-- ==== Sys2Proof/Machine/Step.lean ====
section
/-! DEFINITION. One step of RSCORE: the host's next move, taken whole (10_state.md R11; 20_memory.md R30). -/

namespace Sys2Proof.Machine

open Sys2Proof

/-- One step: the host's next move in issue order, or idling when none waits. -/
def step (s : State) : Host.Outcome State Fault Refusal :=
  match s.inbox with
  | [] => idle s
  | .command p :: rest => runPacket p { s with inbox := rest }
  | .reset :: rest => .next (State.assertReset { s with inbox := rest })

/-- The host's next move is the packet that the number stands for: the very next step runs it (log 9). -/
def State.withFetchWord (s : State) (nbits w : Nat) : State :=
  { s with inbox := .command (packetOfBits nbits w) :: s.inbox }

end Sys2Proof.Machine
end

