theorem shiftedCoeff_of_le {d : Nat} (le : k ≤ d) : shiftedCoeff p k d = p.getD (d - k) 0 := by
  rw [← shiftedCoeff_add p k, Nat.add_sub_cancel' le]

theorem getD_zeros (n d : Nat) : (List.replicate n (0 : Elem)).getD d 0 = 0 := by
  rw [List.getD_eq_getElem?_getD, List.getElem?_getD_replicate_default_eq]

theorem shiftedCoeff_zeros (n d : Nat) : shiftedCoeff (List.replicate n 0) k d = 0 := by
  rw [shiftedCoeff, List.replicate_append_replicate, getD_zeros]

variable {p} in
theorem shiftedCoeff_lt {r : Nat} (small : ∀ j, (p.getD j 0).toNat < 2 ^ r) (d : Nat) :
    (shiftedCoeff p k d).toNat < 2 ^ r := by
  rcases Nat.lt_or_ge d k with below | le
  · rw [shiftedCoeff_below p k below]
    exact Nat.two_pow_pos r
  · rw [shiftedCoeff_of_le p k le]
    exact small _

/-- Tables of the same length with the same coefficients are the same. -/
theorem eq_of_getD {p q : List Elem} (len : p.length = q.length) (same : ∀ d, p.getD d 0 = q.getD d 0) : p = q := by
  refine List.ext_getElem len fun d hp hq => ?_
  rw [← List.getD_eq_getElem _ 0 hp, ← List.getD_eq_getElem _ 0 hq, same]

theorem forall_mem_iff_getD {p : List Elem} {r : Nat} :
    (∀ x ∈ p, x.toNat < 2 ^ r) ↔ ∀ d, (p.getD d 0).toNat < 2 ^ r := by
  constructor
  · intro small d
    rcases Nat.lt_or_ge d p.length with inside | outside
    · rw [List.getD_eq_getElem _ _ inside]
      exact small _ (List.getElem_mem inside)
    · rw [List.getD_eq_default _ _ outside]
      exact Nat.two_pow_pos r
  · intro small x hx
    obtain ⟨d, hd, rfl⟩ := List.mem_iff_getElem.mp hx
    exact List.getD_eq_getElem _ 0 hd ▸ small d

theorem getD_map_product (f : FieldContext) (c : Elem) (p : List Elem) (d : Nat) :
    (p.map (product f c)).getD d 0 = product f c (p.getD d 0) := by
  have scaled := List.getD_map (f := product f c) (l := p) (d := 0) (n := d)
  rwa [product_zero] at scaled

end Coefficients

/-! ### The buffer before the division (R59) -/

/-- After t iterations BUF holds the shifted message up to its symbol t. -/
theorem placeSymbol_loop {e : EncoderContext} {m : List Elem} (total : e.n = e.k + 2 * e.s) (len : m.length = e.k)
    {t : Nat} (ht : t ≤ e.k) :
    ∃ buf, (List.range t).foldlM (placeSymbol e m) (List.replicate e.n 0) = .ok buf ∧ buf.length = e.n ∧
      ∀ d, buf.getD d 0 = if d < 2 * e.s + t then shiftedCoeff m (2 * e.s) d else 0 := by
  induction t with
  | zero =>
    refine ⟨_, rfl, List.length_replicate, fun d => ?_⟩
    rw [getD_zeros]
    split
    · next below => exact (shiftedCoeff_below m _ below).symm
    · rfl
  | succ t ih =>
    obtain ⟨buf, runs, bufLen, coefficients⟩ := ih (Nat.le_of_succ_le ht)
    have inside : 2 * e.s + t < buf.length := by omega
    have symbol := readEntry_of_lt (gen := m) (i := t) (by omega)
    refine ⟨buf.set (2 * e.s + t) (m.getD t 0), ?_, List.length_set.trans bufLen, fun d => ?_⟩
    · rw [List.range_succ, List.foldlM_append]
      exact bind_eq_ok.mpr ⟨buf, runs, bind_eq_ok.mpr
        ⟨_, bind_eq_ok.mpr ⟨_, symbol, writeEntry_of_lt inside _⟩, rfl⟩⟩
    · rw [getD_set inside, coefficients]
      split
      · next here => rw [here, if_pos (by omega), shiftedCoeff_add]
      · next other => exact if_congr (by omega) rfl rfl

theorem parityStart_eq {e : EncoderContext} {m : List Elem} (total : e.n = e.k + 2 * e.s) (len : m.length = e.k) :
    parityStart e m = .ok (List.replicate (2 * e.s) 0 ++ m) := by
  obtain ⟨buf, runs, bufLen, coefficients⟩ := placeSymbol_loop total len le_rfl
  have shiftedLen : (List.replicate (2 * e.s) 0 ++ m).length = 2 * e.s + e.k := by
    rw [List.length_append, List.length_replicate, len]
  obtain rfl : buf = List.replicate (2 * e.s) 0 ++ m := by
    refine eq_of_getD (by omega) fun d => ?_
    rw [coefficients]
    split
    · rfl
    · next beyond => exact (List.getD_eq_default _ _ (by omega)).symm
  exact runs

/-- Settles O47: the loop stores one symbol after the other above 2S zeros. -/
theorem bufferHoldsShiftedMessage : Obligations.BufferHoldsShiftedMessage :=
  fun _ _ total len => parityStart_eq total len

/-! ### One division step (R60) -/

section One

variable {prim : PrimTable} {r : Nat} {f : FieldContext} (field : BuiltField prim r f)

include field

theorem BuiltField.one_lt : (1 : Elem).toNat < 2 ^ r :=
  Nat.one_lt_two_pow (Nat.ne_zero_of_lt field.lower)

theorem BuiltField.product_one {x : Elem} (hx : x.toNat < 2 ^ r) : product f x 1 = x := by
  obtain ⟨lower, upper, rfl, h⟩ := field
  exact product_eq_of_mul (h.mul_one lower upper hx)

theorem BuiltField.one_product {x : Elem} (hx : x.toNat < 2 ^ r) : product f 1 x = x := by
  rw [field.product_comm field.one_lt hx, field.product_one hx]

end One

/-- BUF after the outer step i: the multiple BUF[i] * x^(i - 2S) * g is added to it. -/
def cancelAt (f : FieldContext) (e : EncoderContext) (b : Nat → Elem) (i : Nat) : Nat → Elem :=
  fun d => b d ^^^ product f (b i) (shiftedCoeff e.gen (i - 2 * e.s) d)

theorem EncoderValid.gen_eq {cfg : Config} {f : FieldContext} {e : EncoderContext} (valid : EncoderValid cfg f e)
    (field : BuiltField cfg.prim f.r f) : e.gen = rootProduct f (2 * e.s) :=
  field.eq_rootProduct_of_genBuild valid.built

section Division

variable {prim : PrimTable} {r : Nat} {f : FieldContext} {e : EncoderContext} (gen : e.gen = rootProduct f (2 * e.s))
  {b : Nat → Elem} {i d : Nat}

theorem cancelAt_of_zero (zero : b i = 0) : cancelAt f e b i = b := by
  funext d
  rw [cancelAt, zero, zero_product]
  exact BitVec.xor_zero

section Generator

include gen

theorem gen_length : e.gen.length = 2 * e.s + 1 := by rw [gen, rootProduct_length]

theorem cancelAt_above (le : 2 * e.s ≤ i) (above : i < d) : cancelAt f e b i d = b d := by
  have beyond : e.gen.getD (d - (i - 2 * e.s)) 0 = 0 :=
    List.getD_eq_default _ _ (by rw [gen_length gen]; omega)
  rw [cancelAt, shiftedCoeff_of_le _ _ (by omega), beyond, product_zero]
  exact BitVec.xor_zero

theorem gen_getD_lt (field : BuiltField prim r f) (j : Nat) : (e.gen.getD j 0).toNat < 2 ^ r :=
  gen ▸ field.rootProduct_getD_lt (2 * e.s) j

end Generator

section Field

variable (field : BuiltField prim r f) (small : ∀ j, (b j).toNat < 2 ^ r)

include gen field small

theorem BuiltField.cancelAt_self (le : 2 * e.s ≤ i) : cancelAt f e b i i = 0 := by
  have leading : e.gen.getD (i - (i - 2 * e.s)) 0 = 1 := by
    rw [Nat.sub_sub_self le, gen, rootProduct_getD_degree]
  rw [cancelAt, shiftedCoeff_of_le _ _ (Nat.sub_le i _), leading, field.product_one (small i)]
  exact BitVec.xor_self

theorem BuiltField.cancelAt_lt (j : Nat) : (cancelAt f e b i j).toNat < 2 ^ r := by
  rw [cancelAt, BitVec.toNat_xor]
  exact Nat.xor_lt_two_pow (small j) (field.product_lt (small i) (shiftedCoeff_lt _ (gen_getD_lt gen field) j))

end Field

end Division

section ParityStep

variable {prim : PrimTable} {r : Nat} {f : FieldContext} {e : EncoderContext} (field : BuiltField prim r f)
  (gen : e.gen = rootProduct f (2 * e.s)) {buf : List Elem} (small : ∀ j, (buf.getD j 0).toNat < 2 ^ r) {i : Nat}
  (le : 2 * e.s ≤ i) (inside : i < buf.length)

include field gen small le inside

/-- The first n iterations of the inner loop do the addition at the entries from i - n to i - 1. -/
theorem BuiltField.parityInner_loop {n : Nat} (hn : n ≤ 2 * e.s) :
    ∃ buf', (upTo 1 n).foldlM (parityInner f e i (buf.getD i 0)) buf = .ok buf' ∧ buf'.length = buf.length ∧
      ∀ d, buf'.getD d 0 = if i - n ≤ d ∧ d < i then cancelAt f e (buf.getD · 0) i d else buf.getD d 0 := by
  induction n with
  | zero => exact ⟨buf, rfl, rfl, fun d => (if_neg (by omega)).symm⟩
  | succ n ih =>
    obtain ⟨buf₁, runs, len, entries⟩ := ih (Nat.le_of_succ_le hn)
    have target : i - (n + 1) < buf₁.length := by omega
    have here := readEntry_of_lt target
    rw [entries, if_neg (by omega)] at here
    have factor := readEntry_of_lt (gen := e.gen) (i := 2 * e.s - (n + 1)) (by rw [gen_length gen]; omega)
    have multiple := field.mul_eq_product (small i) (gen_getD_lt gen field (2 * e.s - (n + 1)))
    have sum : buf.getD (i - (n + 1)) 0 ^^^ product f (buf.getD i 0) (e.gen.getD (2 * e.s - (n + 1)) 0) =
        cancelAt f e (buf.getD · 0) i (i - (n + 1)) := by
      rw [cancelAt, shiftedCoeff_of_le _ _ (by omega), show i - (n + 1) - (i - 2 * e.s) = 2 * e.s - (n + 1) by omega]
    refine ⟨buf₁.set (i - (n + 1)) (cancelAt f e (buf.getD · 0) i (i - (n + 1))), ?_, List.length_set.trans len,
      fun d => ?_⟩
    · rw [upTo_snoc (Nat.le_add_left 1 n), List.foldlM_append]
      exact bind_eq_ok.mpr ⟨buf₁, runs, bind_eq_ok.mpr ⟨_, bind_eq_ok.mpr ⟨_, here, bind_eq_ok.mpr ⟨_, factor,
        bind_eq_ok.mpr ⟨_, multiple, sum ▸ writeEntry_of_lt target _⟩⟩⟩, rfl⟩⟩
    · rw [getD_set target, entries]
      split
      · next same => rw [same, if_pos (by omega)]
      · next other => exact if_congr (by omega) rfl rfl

• • • • • • •

• **PROMPT**
Give back exactly the lines above, from the line containing "exact small _ (List.getElem_mem inside)" through the line containing "theorem getD_map_product (f", with both end lines and nothing more.

• **PROBLEM SOLUTION**
      exact small _ (List.getElem_mem inside)
    · rw [List.getD_eq_default _ _ outside]
      exact Nat.two_pow_pos r
  · intro small x hx
    obtain ⟨d, hd, rfl⟩ := List.mem_iff_getElem.mp hx
    exact List.getD_eq_getElem _ 0 hd ▸ small d

theorem getD_map_product (f : FieldContext) (c : Elem) (p : List Elem) (d : Nat) :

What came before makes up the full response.